Two types of diabetes exist. In Type I diabetes, pancreatic cells are destroyed. In Type II diabetes, either pancreatic cells don't secrete enough insulin, or cells in the body lose their responsiveness to insulin, or both problems happen at once.

Both types of diabetes cause glucose to build up in the blood instead of being delivered to the interior of cells, where it is needed or would be stored. Life-threatening effects include coma, heart disease, kidney damage, nerve damage, blindness, and loss of limbs.

In the research, the team analyzed electron photomicrographs of beta cells from rats.

The original NASA technology helps scientists to classify image elements and identify different types of landforms, geology and vegetation.

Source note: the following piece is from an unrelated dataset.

-- ==== Sys2Proof/Machine/Dispatch.lean ====
section
/-! DEFINITION. The one dispatch: each command to its meaning. -/
namespace Sys2Proof.Machine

In the laboratory, the technology has been adapted to identify biological structures, the insulin granules, in electron photomicrographs. The research team observed the number, size, and position of insulin granules in the beta cells in response to glucose.

"Previously, the analysis of each electron micrograph took an assistant several hours to complete. Now, with the image processing software, we can automatically analyze several dozen electron micrographs overnight," said Tim McClanahan, a scientist at NASA's Goddard Space Flight Center.

"We plan on an extensive collaboration in the future. The potential for this research is excellent," said Geoffrey Sharp, a diabetes expert in the Department of Molecular Medicine at Cornell University.

The team has submitted proposals to the National Institutes of Health and the American Diabetes Association to further validate the technology with additional data and to extend the work to identify and characterize other microscopic cellular structures.

The research is being funded by Goddard's Part Time Graduate Study Program, NIH, and the Juvenile Diabetes Research Foundation.